Asha Puthli The Essential (Mr Bongo)

ashaThe ever-impressive Mr Bongo Records continue their revelatory archival digging with a double set compiling the work of Indian-born singer Asha Puthli. If people know her at all – at least in the circles in which theartsdesk on Vinyl travels – it's because of the single “Space Talk”, a 1976 Balearic bongo roller that was favoured by seminal New York DJ David Mancuso at his Loft nights. However, Puthli’s work is not genre-specific and she dived into all sorts of areas. Raised in the Indian classical tradition, which can be heard on the scaling of cuts such as the smooth disco of “1001 Nights of Love (Reprise)”, her Seventies career was in the UK and US. Going further back, she sang with Ornette Coleman (“All My Life” and “What Reason Could I Give” are here) and, further still, the first side is filled with Sixties pop-folk-psyche covers that offer yet another side to her. All in all, a multifarious and eclectic but always elegant collection which comes with a 12” x 12” photo info sheet containing a short new interview with Puthli.

L'Exotighost Kamongo (Everlasting)

exotOn their second album Madrid’s trickily-named L’Exotighost channel the classic kitsch exotica of Martin Denny and the like. In other words, they take a deep dip into the era between rock’n’roll and The Beatles, when there was a hugely popular strata of music aimed at the newly affordable home hi-fi systems taking listeners daydreaming to other locations, often Hawaii, but anywhere tropical, and sometimes even space and the future. Such releases now sound superbly kitsch yet adventurous, preposterous easy listening with an almost-psychedelic edge. This outfit completely understand the dynamic and their Mondo schtick is delightfully rendered, perfect for cocktails at the palm-themed bar in the corner of your pastel-bright bubble-chair lounge. Apparently it’s loosely themed around the classic monster B-movie Creature from the Black Lagoon, but you don’t need to know that to enjoy it’s freaky-tuneful waltz’n’wibble delights.

Various On Record (BMA)

brumOn Record celebrates the Birmingham 2022 Festival and the city being home to the Commonwealth Games. Indeed, it opens with the joyful dancehall bounce of Friendly Fire Band’s “It’s a Brum T’ing” which has been used on the BBC’s ads for the Games. Arriving on yellow vinyl in photo gatefold with a 12” x 12” insert detailing the various bands on board, and a proudly Brummie big-up to the city from Birmingham Music Archive founder Jez Collins, the album has a persistent geographical assertiveness but stands up completely via the varied music on board. This ranges from the poetic pared-back folk of We Are Muffy to the C86-style indie of Cherry Pickles, to the smart Afro-jazz of Kate Luxmore & Lekan Bablola to the pure 2022 wanna-be-chart-pop of Bambi Bains “My City”. UB40, Soweto Kinch and TJ Rehmi also feature. A fine ear-pleasing listen.

ALSO WORTHY OF MENTION

Lynyn Lexicon (Sooper): This one comes on the most bizarre-looking vinyl I’ve seen in a while. Looks like a 3D pizza! It’s a limited run of 25 via specialist pressing plant Wax Mage in Ohio, an imprint run by vinyl production expert Heath Gmucs. They focus on one-of-a-kind vinyl and the debut album from Chicago electronic sort Conor Mackey is another example of the physical thing-ness that makes their output collectible. The music too, of course, which owes a large debt to 1990s Warp Records, especially Aphex Twin, but has enough seat-of-the-pants dynamism and twitch to hold the attention. There’s also gloopy digital art on the sleeve and in an insert from Mackey’s pal Owen Blodgett. A solid package.

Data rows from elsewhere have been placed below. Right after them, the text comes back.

-- ==== Sys2Proof/Laws/Engine.lean ====
section
/-! SUPPORT. What the control engine does with a command, said once: the effect apart from the engine, the item, and
the walk over the commands behind it (R157 to R160). -/

namespace Sys2Proof.Machine

@[simp] theorem serve_apartEngine (s : State) (f : InService) : (s.serve f).apartEngine = s.apartEngine := rfl

@[simp] theorem serve_lastItem (s : State) (f : InService) : (s.serve f).lastItem = s.lastItem := rfl

/-- Writing an item changes nothing apart from the engine and the record of the last item. -/
@[simp] theorem writeItem_apartEngine (s : State) (code : Byte) (o : CommandOutcome) (last : Bool) :
    (s.writeItem code o last).apartEngine = o.state.apartEngine := by
  unfold State.writeItem
  split <;> rfl

@[simp] theorem writeItem_lastItem (s : State) (code : Byte) (o : CommandOutcome) (last : Bool) :
    (s.writeItem code o last).lastItem = some ⟨code, o.status.code, o.results⟩ := by
  unfold State.writeItem
  split <;> rfl

/-- A command that the engine executes now has its effect, and its status and results in the item. -/
theorem runCommand_executed {s : State} {code : Byte} {params : List Byte} {space : Nat}
    (h : s.spaceFor code params = some space) (last : Bool) (effect : List Byte → Nat → State → CommandOutcome) :
    (s.runCommand code params last effect).apartEngine = (effect params space s).state.apartEngine ∧
      (s.runCommand code params last effect).lastItem =
        some ⟨code, (effect params space s).status.code, (effect params space s).results⟩ := by
  unfold State.runCommand
  rw [h]
  exact ⟨writeItem_apartEngine .., writeItem_lastItem ..⟩

/-- A command that the engine does not execute now changes nothing. -/
theorem runCommand_notNow {s : State} {code : Byte} {params : List Byte} (h : s.spaceFor code params = none)
    (last : Bool) (effect : List Byte → Nat → State → CommandOutcome) : s.runCommand code params last effect = s := by
  unfold State.runCommand
  rw [h]

/-- Deciding a command writes one item behind the others. -/
@[simp] theorem decideNext_items (f : InService) (st : Status) (r : List Byte) :
    (f.decideNext st r).items = f.items ++ [⟨f.codeByte, st.code, r⟩] := rfl

@[simp] theorem decideNext_lane (f : InService) (st : Status) (r : List Byte) : (f.decideNext st r).lane = f.lane := rfl

@[simp] theorem decideNext_frame (f : InService) (st : Status) (r : List Byte) : (f.decideNext st r).frame = f.frame := rfl

@[simp] theorem decideNext_payload (f : InService) (st : Status) (r : List Byte) :
    (f.decideNext st r).payload = f.payload := rfl

@[simp] theorem decideNext_remaining (f : InService) (st : Status) (r : List Byte) :
    (f.decideNext st r).remaining = f.remaining - 1 := rfl

/-- The walk over commands that are not executed keeps the frame and only adds items. -/
theorem walk_keeps (n : Nat) : ∀ f : InService,
    (InService.walk n f).lane = f.lane ∧ (InService.walk n f).frame = f.frame ∧
      (InService.walk n f).payload = f.payload ∧ ∃ more, (InService.walk n f).items = f.items ++ more := by
  induction n with
  | zero => exact fun f => ⟨rfl, rfl, rfl, [], by simp [InService.walk]⟩
  | succ n ih =>
    have keep : ∀ (f : InService) (st : Status), (InService.walk n (f.decideNext st [])).lane = f.lane ∧
        (InService.walk n (f.decideNext st [])).frame = f.frame ∧
        (InService.walk n (f.decideNext st [])).payload = f.payload ∧
        ∃ more, (InService.walk n (f.decideNext st [])).items = f.items ++ more := by
      intro f st
      obtain ⟨a, b, c, more, d⟩ := ih (f.decideNext st [])
      exact ⟨a, b, c, [⟨f.codeByte, st.code, []⟩] ++ more, by rw [d]; simp⟩
    intro f
    unfold InService.walk
    split
    · exact ⟨rfl, rfl, rfl, [], by simp⟩
    · split
      · exact keep f .abandoned
      · split
        · exact ⟨rfl, rfl, rfl, [], by simp⟩
        · exact keep f .unknown

/-- A command never makes more items than the frame's count: each one decided leaves one fewer. -/
theorem walk_count (n : Nat) : ∀ f : InService,
    (InService.walk n f).items.length + (InService.walk n f).remaining ≤ f.items.length + f.remaining := by
  induction n with
  | zero => exact fun f => Nat.le_refl _
  | succ n ih =>
    have keep : ∀ (f : InService) (st : Status), f.remaining ≠ 0 →
        (InService.walk n (f.decideNext st [])).items.length + (InService.walk n (f.decideNext st [])).remaining ≤
          f.items.length + f.remaining := by
      intro f st h
      have := ih (f.decideNext st [])
      simp only [decideNext_items, List.length_append, List.length_cons, List.length_nil, decideNext_remaining] at this
      omega
    intro f
    unfold InService.walk
    split
    · exact Nat.le_refl _
    · rename_i h
      split
      · exact keep f .abandoned h
      · split
        · exact Nat.le_refl _
        · exact keep f .unknown h

/-- Taking the next frame changes nothing apart from the FIFO and the engine. -/
theorem takeFrame_rest (s : State) :
    { s.takeFrame with control := { s.takeFrame.control with fifo := s.control.fifo, engine := s.control.engine } } = s := by
  unfold State.takeFrame
  split <;> rfl

@[simp] theorem takeFrame_lanes (s : State) : s.takeFrame.lanes = s.lanes := by
  unfold State.takeFrame; split <;> rfl

@[simp] theorem takeFrame_pool (s : State) : s.takeFrame.pool = s.pool := by
  unfold State.takeFrame; split <;> rfl

end Sys2Proof.Machine
end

Pose Dia Front View (Bureau B): Pose Dia is Hamburg renaissance woman Helen Ratka, a film-maker/theatre composer/DJ who’s also half of alt-electro-pop outfit Shari Vari. Her debut solo album is not a million miles from the latter band but with more of a post-punky ZE Records feel. Over clickety, gloopy, moody, downtempo rhythm tracks she deadpans intriguing abstractions. The combination of her and these cranky, slightly sinister pulsations works well and is a deal more more-ish than it sounds.

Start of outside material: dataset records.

/-- Writing an item goes on with the frame in service, whose lane the engine has in hand. -/
theorem controlLegal_writeItem {s : State} {code : Byte} {o : CommandOutcome} (last : Bool)
    (effect : o.state.ControlLegal ∧ o.state.control.engine = s.control.engine ∧ o.state.straps = s.straps) :
    (s.writeItem code o last).ControlLegal := by
  obtain ⟨legal, engine, -⟩ := effect
  unfold State.writeItem
  dsimp only
  split
  · rename_i f executing
    obtain ⟨⟨bound, frames, hand, responses⟩, -⟩ := (controlLegal_iff _).mp legal
    rw [engine, executing] at hand
    have inHand := laneInHand_serve { o.state with lastItem := some ⟨code, o.status.code, o.results⟩ }
      { f.decideNext o.status o.results with
        abandoned := (f.decideNext o.status o.results).abandoned || (last && decide (o.status = .ok)) }
    refine (controlLegal_iff _).mpr ⟨⟨bound, frames, ?_, responses⟩, fun e => absurd e (ne_idle_of_laneInHand inHand)⟩
    rw [inHand]
    exact hand
  · exact legal
  · exact legal

theorem controlLegal_powerOn (s : State) (level : Bool) (straps : Straps) :
    State.ControlLegal { s.powerOnBlocks with rstN := level, straps := straps } := by
  refine ⟨Nat.zero_le _, fun _ => rfl, fun _ hp => (nomatch hp), fun _ hp => (nomatch hp), fun l _ => ?_⟩
  exact congrArg LaneState.response (State.lane_reset l)

/-- Every command keeps the control engine legal. -/
theorem exec_keeps_controlLegal {s t : State} {c : Instr} (legal : s.ControlLegal) (h : exec c s = .next t) :
    t.ControlLegal := by
  cases exec_answer (supply_any s) h with
  | stays _ h => exact h.toShifts.controlLegal legal
  | forwarded l f h => exact h.toShifts.controlLegal (s := s.sendStation l f) legal
  | consumed l f enabled h => exact h ▸ controlLegal_receiveControl f legal enabled
  | outbound l f _ _ _ _ h => exact h.toShifts.controlLegal legal
  | frameEnd l h =>
    rw [h]
    obtain ho | ⟨f, ho⟩ := Option.eq_none_or_eq_some (s.lane l).output
    · rw [endFrame_of_idle ho]; exact legal
    · rw [endFrame_of_output ho]
      exact (moves_drain (entries_any _)).toShifts.controlLegal (controlLegal_served l f legal)
  | handover h => exact h ▸ controlLegal_takeHandOver legal
  | drained l h => exact h ▸ (moves_drain (entries_any s)).toShifts.controlLegal legal
  | monitor _ h => exact h ▸ (moves_monitorTick (entries_any s)).toShifts.controlLegal legal
  | command _ _ h effect => exact h ▸ controlLegal_writeItem _ (control_effect effect legal)
  | pins level straps _ h => exact h ▸ controlLegal_powerOn s level straps

/-! ### A sealed part -/

/-- What CTLSEL = 11 asks of the part (R20). -/
structure State.AllShut (s : State) : Prop where
  bypass : ∀ l : LaneId, (s.lane l).mode = .bypass
  fifo : s.control.fifo = []
  engine : s.control.engine = .idle

theorem sealed_iff (s : State) : s.Sealed ↔ (s.straps.ctlsel = 3 → s.AllShut) :=
  ⟨fun h e => ⟨(h e).1, (h e).2.1, (h e).2.2⟩, fun h e => ⟨(h e).bypass, (h e).fifo, (h e).engine⟩⟩

theorem controlEnabled_three (l : LaneId) : controlEnabled 3 l = false := rfl

/-- With no lane control-enabled no command is executed (log entry 2). -/
theorem spaceFor_of_shut {s : State} (h : s.AllShut) (ctlsel : s.straps.ctlsel = 3) (code : Byte) (params : List Byte) :
    s.spaceFor code params = none := by
  unfold State.spaceFor
  rw [h.engine, ctlsel]
  refine if_neg fun ⟨_, _, any⟩ => ?_
  obtain ⟨l, -, hl⟩ := List.any_eq_true.mp any
  cases (controlEnabled_three l).symm.trans hl

/-- An outbound frame of a lane in BYPASS leaves its mode. -/
theorem outboundFrame_mode_bypass {s : State} {l : LaneId} (f : Frame) (h : (s.lane l).mode = .bypass) :
    ((s.outboundFrame l f).lane l).mode = .bypass := by
  have ready : ((s.makeReady l f).lane l).mode = .bypass := (makeReady_queue s l f).2.trans h
  have counted : ∀ {u : State} (c : LaneCounter), (u.lane l).mode = .bypass → ((u.countLane l c).lane l).mode = .bypass :=
    fun c hu => (accounted_countLane _ l c).mode.trans hu
  unfold State.outboundFrame
  split
  · exact counted _ h
  · split
    · exact counted _ ready
    · split
      · exact counted _ h
      · split
        · exact counted _ ready
        · unfold State.outboundSegment
          rw [h]
          exact ready

theorem expireLane_of_shut {s : State} (h : s.AllShut) (l : LaneId) : State.expireLane l s = s := by
  unfold State.expireLane
  rw [h.bypass l]
  rfl

theorem monitorTick_of_shut {s : State} (h : s.AllShut) : s.monitorTick.AllShut := by
  unfold State.monitorTick
  split
  · dsimp only
    split
    · exact forEachLane_keeps (P := State.AllShut) (fun l u hu => (expireLane_of_shut hu l).symm ▸ hu)
        ⟨h.bypass, h.fifo, h.engine⟩
    · exact ⟨h.bypass, h.fifo, h.engine⟩
  · exact h

theorem State.Stays.allShut {K : FlowKey → Prop} {W : Nat → Prop} {s t : State} (m : s.Stays K W t) (h : s.AllShut) :
    t.AllShut := ⟨fun l => (m.modes l).1.trans (h.bypass l), m.fifo.trans h.fifo, m.engine.trans h.engine⟩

Noori & his Dorpa Band Beja Power: Electric soul & Brass from Sudan’s Red Sea Coast (Ostinato): The focus of this band is drawing attention to a forgotten African people and culture, oppressed by the usual western greed. The Beja people’s Red Sea-adjacent land in Eastern Sudan has long been mined for gold by non-local companies, the rights of indigenous people ignored. The six tracks are all Beja pieces, some traditional, some newer, played by band-leader Noori on a unique electric stringed instrument built from scraps of guitar and a four-string tambour, a kind of lute. With wheezing wind instrumentation, a clattering rhythm track, the nearest I can muster to a description is that’s it’s kind of Arabic-scaled, raw surf music, but slower and more contemplative. In Sudan, however, it is the sound of social protest, change and upheaval, as is described on the 10” x 10” photo/info insert. The inner sleeve has a great photo of Noori on.

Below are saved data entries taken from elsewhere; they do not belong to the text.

-- ==== Sys2Proof/Decode.lean ====
section
/-! DEFINITION. Decoding: from the words of the instruction store to instructions or a named refusal, and
the encoder beside it (01_issue_slots.md, R13 to R42). Words are read as numbers, bit 0 least significant. -/

namespace Sys2Proof

/-- Why a bundle is illegal; the CAUSE codes of R17. -/
inductive DecodeError where
  | reservedKind | unassignedOp | kindOrder | tooMany | limmMisplaced | noStop | guardReserved | reservedField | beyondStore
deriving DecidableEq, Repr

/-- CAUSE of R17. -/
def DecodeError.cause : DecodeError → Nat
  | .reservedKind => 1
  | .unassignedOp => 2
  | .kindOrder => 3
  | .tooMany => 4
  | .limmMisplaced => 5
  | .noStop => 6
  | .guardReserved => 7
  | .reservedField => 8
  | .beyondStore => 9

/-- n bits of w from bit lo. -/
def field (w lo n : Nat) : Nat := w / 2 ^ lo % 2 ^ n

/-- n bits of w from bit lo, as a bit vector. -/
def bv (n w lo : Nat) : BitVec n := BitVec.ofNat n (w / 2 ^ lo)

/-- Bit lo of w. -/
def bitAt (w lo : Nat) : Bool := w / 2 ^ lo % 2 == 1

def fieldIf (c : Bool) (i : Instr) : Except DecodeError Instr := if c then .ok i else .error .reservedField

/-- The scalar kind (R37): the slot of OP op in word w, extended by x. -/
def decodeScalar (op w : Nat) (x : Option Limm) : Except DecodeError Instr :=
  match op with
  | 0 => .ok (.add (bv 6 w 16) (bv 6 w 10) (bv 6 w 4) (bv 4 w 0))
  | 1 => .ok (.sub (bv 6 w 16) (bv 6 w 10) (bv 6 w 4) (bv 4 w 0))
  | 2 => .ok (.and (bv 6 w 16) (bv 6 w 10) (bv 6 w 4) (bv 4 w 0))
  | 3 => .ok (.or (bv 6 w 16) (bv 6 w 10) (bv 6 w 4) (bv 4 w 0))
  | 4 => .ok (.xor (bv 6 w 16) (bv 6 w 10) (bv 6 w 4) (bv 4 w 0))
  | 5 => .ok (.andn (bv 6 w 16) (bv 6 w 10) (bv 6 w 4) (bv 4 w 0))
  | 6 => .ok (.shl (bv 6 w 16) (bv 6 w 10) (bv 6 w 4) (bv 4 w 0))
  | 7 => .ok (.shr (bv 6 w 16) (bv 6 w 10) (bv 6 w 4) (bv 4 w 0))
  | 8 => .ok (.sar (bv 6 w 16) (bv 6 w 10) (bv 6 w 4) (bv 4 w 0))
  | 9 => .ok (.rotl (bv 6 w 16) (bv 6 w 10) (bv 6 w 4) (bv 4 w 0))
  | 10 => .ok (.mul (bv 6 w 16) (bv 6 w 10) (bv 6 w 4) (bv 4 w 0))
  | 11 => .ok (.mulh (bv 6 w 16) (bv 6 w 10) (bv 6 w 4) (bv 4 w 0))
  | 12 => .ok (.mulhu (bv 6 w 16) (bv 6 w 10) (bv 6 w 4) (bv 4 w 0))
  | 13 => .ok (.div (bv 6 w 16) (bv 6 w 10) (bv 6 w 4) (bv 4 w 0))
  | 14 => .ok (.divu (bv 6 w 16) (bv 6 w 10) (bv 6 w 4) (bv 4 w 0))
  | 15 => .ok (.rem (bv 6 w 16) (bv 6 w 10) (bv 6 w 4) (bv 4 w 0))
  | 16 => .ok (.remu (bv 6 w 16) (bv 6 w 10) (bv 6 w 4) (bv 4 w 0))
  | 17 => .ok (.min (bv 6 w 16) (bv 6 w 10) (bv 6 w 4) (bv 4 w 0))
  | 18 => .ok (.max (bv 6 w 16) (bv 6 w 10) (bv 6 w 4) (bv 4 w 0))
  | 19 => .ok (.minu (bv 6 w 16) (bv 6 w 10) (bv 6 w 4) (bv 4 w 0))
  | 20 => .ok (.maxu (bv 6 w 16) (bv 6 w 10) (bv 6 w 4) (bv 4 w 0))
  | 21 => .ok (.addi (bv 6 w 16) (bv 6 w 10) (bv 6 w 4) (bv 4 w 0) x)
  | 22 => .ok (.andi (bv 6 w 16) (bv 6 w 10) (bv 6 w 4) (bv 4 w 0) x)
  | 23 => .ok (.ori (bv 6 w 16) (bv 6 w 10) (bv 6 w 4) (bv 4 w 0) x)
  | 24 => .ok (.xori (bv 6 w 16) (bv 6 w 10) (bv 6 w 4) (bv 4 w 0) x)
  | 25 => .ok (.shli (bv 6 w 16) (bv 6 w 10) (bv 6 w 4) (bv 4 w 0))
  | 26 => .ok (.shri (bv 6 w 16) (bv 6 w 10) (bv 6 w 4) (bv 4 w 0))
  | 27 => .ok (.sari (bv 6 w 16) (bv 6 w 10) (bv 6 w 4) (bv 4 w 0))
  | 28 =>
    if field w 4 6 == 0 then .ok (.clz (bv 6 w 16) (bv 6 w 10) (bv 4 w 0))
    else if field w 4 6 == 1 then .ok (.ctz (bv 6 w 16) (bv 6 w 10) (bv 4 w 0))
    else if field w 4 6 == 2 then .ok (.popc (bv 6 w 16) (bv 6 w 10) (bv 4 w 0))
    else .error .reservedField
  | 29 => .ok (.sext (bv 6 w 16) (bv 6 w 10) (bv 6 w 4) (bv 4 w 0))
  | 30 => .ok (.zext (bv 6 w 16) (bv 6 w 10) (bv 6 w 4) (bv 4 w 0))
  | 31 => .ok (.bext (bv 6 w 16) (bv 6 w 10) (bv 6 w 4) (bv 4 w 0))
  | 32 => .ok (.bins (bv 6 w 16) (bv 6 w 10) (bv 6 w 4) (bv 4 w 0))
  | 33 => .ok (.adds0 (bv 6 w 16) (bv 6 w 10) (bv 6 w 4) (bv 4 w 0))
  | 34 => .ok (.adds1 (bv 6 w 16) (bv 6 w 10) (bv 6 w 4) (bv 4 w 0))
  | 35 => .ok (.adds2 (bv 6 w 16) (bv 6 w 10) (bv 6 w 4) (bv 4 w 0))
  | 36 => .ok (.adds3 (bv 6 w 16) (bv 6 w 10) (bv 6 w 4) (bv 4 w 0))
  | 37 => .ok (.cmp (bv 3 w 19) (bv 3 w 16) (bv 6 w 10) (bv 6 w 4) (bv 4 w 0))
  | 38 => .ok (.cmpi (bv 3 w 19) (bv 3 w 16) (bv 6 w 10) (bv 6 w 4) (bv 4 w 0) x)
  | 39 => fieldIf (field w 10 2 == 0 && field w 4 3 == 0) (.plog (bv 3 w 19) (bv 4 w 15) (bv 3 w 12) (bv 3 w 7) (bv 4 w 0))
  | 40 => .ok (.sel (bv 6 w 16) (bv 6 w 10) (bv 3 w 7) (bv 3 w 4) (bv 4 w 0))
  | 41 => .ok (.movw (bv 6 w 16) (bv 12 w 4) (bv 4 w 0))
  | 42 => .ok (.br (bv 18 w 4) (bv 4 w 0))
  | 43 => .ok (.call (bv 18 w 4) (bv 4 w 0))
  | 44 => fieldIf (field w 16 6 == 0 && field w 4 6 == 0) (.jr (bv 6 w 10) (bv 4 w 0))
  | 45 => .ok (.jt (bv 6 w 16) (bv 12 w 4) (bv 4 w 0))
  | 46 =>
    if field w 19 1 == 0 then .ok (.loop (bv 2 w 20) (bv 6 w 13) (bv 9 w 4) (bv 4 w 0))
    else if field w 19 1 == 1 then .ok (.loopi (bv 2 w 20) (bv 6 w 13) (bv 9 w 4) (bv 4 w 0) x)
    else .error .reservedField
  | 47 =>
    if field w 4 18 == 8192 then .ok (.exit (bv 4 w 0))
    else if field w 4 18 == 12288 then .ok (.yield (bv 4 w 0))
    else if field w 4 18 == 16384 then .ok (.trigger (bv 4 w 0))
    else if field w 4 18 == 20480 then .ok (.waitdep (bv 4 w 0))
    else if field w 4 18 == 24576 then .ok (.phase (bv 4 w 0))
    else if field w 16 6 == 0 then .ok (.trap (bv 12 w 4) (bv 4 w 0))
    else if field w 16 6 == 1 then .ok (.brk (bv 12 w 4) (bv 4 w 0))
    else .error .reservedField
  | 48 => fieldIf (field w 4 2 == 0) (.wait (bv 4 w 18) (bv 4 w 14) (bv 4 w 10) (bv 4 w 6) (bv 4 w 0))
  | 49 => .ok (.fence (bv 3 w 19) (bv 15 w 4) (bv 4 w 0))
  | 50 =>
    if field w 15 1 == 0 then .ok (.mfcr (bv 6 w 16) (bv 11 w 4) (bv 4 w 0))
    else if field w 15 1 == 1 then .ok (.mtcr (bv 6 w 16) (bv 11 w 4) (bv 4 w 0))
    else .error .reservedField
  | 51 => .ok (.ldl (bv 6 w 16) (bv 6 w 10) (bv 4 w 6) (bv 2 w 4) (bv 4 w 0) x)
  | 52 => .ok (.stl (bv 6 w 16) (bv 6 w 10) (bv 4 w 6) (bv 2 w 4) (bv 4 w 0) x)
  | 53 => .ok (.ldg (bv 6 w 16) (bv 6 w 10) (bv 4 w 6) (bv 2 w 4) (bv 4 w 0) x)
  | 54 => .ok (.stg (bv 6 w 16) (bv 6 w 10) (bv 4 w 6) (bv 2 w 4) (bv 4 w 0) x)
  | 55 => .ok (.red (bv 6 w 16) (bv 6 w 10) (bv 4 w 6) (bv 2 w 4) (bv 4 w 0) x)
  | 56 => .ok (.atomAdd (bv 6 w 16) (bv 6 w 10) (bv 4 w 6) (bv 2 w 4) (bv 4 w 0) x)
  | 57 => .ok (.atomMin (bv 6 w 16) (bv 6 w 10) (bv 4 w 6) (bv 2 w 4) (bv 4 w 0) x)
  | 58 => .ok (.atomMax (bv 6 w 16) (bv 6 w 10) (bv 4 w 6) (bv 2 w 4) (bv 4 w 0) x)
  | 59 => .ok (.atomAnd (bv 6 w 16) (bv 6 w 10) (bv 4 w 6) (bv 2 w 4) (bv 4 w 0) x)
  | 60 => .ok (.atomOr (bv 6 w 16) (bv 6 w 10) (bv 4 w 6) (bv 2 w 4) (bv 4 w 0) x)
  | 61 => .ok (.atomXor (bv 6 w 16) (bv 6 w 10) (bv 4 w 6) (bv 2 w 4) (bv 4 w 0) x)
  | 62 => .ok (.atomSwap (bv 6 w 16) (bv 6 w 10) (bv 4 w 6) (bv 2 w 4) (bv 4 w 0) x)
  | 63 =>
    if field w 4 2 == 2 then .ok (.atomw (bv 6 w 16) (bv 6 w 10) (bv 4 w 6) (bv 4 w 0) x)
    else .ok (.atomCas (bv 6 w 16) (bv 6 w 10) (bv 4 w 6) (bv 2 w 4) (bv 4 w 0) x)
  | _ => .error .unassignedOp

Arp New Pleasures (Mexican Summer): Brooklyn producer Alexis Georgopoulos’s latest is the second part of his Zebra trilogy, named after the opening 2018 album. This time round the music is less wafty and easy, more jagged, the underlying theme being, perhaps, a xylophonic sound from which much of it seems built (there’s lots of marimba on it). It’s squiggly and tricksy but also boasts an abstract funk that’s ear-intriguing. It steps away from the kind of classic Nineties-rooted avant-electronic awkwardness that Lynyn (a couple of reviews above) is in thrall too and, instead, brings in a snifter of global roots to the party. But then warps that too. The result is well worth a listen.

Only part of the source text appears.